▶ **Exercise description**
Read the lines below. Copy out any that hold the string "actsOf".

****************************************

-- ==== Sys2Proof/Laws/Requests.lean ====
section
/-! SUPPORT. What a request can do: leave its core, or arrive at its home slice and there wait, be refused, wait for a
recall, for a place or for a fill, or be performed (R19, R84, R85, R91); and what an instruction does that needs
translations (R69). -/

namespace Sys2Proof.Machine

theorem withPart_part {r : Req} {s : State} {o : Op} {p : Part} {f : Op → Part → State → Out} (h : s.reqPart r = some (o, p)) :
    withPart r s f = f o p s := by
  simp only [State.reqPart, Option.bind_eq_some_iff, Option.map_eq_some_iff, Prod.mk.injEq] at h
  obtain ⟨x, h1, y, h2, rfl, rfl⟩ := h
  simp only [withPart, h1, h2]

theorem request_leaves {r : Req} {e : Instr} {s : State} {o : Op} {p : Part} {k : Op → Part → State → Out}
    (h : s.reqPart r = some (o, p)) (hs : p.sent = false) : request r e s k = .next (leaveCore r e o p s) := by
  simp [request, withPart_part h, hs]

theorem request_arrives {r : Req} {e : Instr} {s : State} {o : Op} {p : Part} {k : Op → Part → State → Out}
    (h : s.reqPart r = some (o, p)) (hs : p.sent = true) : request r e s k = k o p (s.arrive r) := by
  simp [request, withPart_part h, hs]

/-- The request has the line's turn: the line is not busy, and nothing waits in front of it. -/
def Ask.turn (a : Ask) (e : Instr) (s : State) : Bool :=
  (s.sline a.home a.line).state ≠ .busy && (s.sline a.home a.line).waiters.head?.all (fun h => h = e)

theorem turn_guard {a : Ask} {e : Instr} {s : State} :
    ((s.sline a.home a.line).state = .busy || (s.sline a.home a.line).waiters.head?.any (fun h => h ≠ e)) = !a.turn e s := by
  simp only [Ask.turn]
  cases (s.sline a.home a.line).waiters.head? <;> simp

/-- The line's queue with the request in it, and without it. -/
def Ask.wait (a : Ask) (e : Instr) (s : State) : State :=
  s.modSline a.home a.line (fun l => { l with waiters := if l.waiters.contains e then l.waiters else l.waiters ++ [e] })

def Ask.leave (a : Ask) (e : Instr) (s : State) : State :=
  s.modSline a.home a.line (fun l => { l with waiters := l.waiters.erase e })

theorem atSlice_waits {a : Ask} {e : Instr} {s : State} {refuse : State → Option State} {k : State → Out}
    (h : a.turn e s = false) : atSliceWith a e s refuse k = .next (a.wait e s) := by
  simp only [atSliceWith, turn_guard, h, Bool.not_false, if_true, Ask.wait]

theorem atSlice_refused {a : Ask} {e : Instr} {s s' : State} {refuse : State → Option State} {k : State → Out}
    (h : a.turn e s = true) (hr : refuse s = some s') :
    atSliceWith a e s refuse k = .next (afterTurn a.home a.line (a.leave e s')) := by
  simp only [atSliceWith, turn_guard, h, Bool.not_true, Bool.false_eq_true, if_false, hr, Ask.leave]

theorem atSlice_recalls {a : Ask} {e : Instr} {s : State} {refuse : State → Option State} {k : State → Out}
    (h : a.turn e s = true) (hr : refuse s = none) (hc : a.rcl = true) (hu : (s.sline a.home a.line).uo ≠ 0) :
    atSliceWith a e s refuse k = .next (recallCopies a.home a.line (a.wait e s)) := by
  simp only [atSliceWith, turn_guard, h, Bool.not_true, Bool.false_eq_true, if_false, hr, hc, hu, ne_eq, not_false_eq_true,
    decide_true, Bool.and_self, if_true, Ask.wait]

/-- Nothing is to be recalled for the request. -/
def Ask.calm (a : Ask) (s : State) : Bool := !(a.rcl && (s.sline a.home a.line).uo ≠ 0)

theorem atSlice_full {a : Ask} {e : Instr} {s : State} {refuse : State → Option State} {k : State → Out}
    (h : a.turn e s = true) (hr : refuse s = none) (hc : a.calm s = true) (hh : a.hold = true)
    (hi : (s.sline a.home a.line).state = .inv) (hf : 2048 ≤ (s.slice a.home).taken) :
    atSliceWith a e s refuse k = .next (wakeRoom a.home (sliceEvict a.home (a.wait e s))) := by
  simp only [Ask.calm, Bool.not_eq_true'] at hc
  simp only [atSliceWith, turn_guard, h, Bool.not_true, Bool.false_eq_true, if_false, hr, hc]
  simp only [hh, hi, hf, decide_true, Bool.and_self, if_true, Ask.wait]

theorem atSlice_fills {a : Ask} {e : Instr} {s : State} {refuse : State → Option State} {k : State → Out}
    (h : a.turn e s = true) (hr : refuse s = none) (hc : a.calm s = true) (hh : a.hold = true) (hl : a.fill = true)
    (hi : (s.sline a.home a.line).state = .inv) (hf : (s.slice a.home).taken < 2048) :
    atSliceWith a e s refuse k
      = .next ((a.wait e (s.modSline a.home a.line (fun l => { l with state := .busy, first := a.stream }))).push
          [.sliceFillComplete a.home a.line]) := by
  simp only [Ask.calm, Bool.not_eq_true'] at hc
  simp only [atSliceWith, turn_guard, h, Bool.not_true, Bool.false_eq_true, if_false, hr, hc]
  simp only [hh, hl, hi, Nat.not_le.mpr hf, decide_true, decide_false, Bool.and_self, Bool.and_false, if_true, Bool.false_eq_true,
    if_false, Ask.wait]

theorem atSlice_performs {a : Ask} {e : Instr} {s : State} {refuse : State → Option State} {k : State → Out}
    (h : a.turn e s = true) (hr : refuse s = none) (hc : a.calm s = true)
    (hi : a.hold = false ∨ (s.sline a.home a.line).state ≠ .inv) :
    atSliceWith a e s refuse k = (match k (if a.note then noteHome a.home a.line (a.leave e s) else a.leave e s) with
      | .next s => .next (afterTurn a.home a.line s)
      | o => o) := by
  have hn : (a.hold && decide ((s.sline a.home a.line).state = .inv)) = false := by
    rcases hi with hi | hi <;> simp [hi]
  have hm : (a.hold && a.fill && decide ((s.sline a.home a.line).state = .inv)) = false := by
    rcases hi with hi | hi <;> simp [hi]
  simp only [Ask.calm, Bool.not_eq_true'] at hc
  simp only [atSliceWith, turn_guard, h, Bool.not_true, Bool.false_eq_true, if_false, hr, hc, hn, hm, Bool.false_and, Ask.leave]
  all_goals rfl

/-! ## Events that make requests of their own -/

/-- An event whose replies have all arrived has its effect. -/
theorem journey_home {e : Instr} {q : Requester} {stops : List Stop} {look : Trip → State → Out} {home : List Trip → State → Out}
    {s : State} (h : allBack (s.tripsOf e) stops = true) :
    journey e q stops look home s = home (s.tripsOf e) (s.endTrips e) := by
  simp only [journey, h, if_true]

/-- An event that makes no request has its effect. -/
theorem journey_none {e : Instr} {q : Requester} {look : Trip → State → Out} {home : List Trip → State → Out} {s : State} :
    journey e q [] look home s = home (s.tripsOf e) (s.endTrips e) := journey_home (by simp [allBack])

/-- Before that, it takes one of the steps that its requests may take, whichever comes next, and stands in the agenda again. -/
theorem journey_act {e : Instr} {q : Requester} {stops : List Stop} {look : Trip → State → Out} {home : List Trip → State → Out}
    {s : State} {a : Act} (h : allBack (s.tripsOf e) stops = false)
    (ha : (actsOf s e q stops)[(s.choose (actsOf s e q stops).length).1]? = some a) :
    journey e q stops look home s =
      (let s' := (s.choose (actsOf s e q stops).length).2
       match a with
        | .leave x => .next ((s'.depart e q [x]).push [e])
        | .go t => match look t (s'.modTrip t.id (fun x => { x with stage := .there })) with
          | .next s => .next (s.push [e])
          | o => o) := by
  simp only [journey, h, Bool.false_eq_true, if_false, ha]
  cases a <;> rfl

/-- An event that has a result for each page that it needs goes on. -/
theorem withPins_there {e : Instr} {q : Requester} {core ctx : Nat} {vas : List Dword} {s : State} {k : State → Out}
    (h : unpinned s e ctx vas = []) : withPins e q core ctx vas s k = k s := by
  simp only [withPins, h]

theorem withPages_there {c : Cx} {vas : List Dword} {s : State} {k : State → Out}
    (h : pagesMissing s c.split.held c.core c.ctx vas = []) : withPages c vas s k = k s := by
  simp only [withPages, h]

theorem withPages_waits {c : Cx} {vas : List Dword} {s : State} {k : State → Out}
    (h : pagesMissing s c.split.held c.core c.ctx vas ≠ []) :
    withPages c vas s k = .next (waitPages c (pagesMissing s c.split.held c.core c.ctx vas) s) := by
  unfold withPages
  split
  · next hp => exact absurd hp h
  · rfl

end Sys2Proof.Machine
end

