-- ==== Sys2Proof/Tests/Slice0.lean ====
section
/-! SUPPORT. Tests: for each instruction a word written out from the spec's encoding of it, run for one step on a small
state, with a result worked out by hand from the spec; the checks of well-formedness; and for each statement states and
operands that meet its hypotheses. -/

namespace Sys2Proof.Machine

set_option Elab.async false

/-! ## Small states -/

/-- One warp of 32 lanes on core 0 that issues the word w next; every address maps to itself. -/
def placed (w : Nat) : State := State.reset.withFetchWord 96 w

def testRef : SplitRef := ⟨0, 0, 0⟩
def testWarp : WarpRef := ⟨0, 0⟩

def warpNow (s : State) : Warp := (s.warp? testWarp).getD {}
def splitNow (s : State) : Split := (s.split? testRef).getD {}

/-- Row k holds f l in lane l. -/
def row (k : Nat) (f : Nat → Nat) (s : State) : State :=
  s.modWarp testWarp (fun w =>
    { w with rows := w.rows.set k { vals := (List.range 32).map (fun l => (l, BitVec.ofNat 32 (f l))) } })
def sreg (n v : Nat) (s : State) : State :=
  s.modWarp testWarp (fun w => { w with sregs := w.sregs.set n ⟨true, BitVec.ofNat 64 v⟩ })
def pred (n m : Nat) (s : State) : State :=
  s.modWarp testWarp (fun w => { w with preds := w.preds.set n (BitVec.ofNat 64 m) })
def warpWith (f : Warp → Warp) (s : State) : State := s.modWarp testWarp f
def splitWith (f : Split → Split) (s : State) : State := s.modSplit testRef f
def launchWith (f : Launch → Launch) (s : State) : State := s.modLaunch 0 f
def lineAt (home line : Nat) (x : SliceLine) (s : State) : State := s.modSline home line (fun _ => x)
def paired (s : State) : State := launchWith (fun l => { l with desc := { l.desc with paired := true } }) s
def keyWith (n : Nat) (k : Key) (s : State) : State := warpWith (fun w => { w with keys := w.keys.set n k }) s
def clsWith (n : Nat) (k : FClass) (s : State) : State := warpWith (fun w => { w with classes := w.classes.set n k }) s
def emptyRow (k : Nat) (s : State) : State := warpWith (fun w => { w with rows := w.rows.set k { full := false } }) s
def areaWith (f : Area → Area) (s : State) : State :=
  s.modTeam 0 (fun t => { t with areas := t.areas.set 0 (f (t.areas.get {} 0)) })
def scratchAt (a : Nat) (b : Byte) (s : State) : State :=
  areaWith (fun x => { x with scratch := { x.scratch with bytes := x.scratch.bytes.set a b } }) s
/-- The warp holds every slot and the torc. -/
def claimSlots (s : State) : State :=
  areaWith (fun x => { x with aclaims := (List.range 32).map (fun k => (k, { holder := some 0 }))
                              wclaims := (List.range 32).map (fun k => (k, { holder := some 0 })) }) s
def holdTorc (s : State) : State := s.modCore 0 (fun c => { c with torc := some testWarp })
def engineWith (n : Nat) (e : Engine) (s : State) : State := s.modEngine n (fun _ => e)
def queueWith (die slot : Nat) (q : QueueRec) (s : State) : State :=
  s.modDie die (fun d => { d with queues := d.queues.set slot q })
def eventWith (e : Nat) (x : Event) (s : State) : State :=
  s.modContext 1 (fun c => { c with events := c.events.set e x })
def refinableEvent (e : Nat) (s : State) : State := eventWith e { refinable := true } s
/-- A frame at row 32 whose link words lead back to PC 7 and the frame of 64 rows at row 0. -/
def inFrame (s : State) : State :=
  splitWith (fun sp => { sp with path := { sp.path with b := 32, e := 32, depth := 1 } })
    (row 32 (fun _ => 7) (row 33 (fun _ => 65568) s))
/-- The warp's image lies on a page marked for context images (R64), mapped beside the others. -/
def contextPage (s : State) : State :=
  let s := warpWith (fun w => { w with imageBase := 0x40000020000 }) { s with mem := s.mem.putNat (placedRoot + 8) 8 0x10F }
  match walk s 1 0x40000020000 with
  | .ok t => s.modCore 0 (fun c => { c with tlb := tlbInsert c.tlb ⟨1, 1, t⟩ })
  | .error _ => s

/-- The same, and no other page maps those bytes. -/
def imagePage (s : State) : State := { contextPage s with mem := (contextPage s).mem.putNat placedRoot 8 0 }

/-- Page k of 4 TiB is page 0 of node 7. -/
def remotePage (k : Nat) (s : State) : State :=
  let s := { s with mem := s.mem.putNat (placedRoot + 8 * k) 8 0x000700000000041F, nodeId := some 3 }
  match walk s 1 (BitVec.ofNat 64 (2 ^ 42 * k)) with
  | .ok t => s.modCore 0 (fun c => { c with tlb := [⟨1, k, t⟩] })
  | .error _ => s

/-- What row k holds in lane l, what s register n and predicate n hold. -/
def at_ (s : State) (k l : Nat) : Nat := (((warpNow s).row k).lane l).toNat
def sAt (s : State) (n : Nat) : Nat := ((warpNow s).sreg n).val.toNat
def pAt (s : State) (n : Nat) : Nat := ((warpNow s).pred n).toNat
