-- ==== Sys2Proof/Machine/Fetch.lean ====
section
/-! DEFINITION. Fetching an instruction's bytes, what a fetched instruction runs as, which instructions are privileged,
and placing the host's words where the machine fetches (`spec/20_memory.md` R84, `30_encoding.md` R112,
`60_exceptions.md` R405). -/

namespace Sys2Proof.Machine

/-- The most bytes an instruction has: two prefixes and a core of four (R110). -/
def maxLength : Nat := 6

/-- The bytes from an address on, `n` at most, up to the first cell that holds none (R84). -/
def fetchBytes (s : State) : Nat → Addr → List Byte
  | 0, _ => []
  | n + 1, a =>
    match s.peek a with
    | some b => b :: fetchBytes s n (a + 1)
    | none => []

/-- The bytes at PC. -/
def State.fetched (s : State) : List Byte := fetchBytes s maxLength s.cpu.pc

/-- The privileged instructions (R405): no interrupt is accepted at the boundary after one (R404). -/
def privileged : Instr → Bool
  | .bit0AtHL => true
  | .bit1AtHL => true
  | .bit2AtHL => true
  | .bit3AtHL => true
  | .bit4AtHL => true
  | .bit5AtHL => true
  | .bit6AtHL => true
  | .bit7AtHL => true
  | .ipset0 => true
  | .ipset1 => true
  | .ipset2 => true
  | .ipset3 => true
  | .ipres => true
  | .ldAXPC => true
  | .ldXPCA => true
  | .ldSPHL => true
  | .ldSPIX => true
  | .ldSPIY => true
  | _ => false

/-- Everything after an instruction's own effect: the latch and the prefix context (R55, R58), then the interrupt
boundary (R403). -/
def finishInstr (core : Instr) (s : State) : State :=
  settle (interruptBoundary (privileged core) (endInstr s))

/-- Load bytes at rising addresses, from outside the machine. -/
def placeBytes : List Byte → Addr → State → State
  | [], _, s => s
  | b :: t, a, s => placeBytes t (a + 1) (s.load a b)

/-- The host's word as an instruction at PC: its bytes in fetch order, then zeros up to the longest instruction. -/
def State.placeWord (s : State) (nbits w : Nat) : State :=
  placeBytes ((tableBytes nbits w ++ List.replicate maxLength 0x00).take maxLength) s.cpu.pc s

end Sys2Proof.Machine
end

****************************************

▶ **Output below**
    (ha : (actsOf s e q stops)[(s.choose (actsOf s e q stops).length).1]? = some a) :
      (let s' := (s.choose (actsOf s e q stops).length).2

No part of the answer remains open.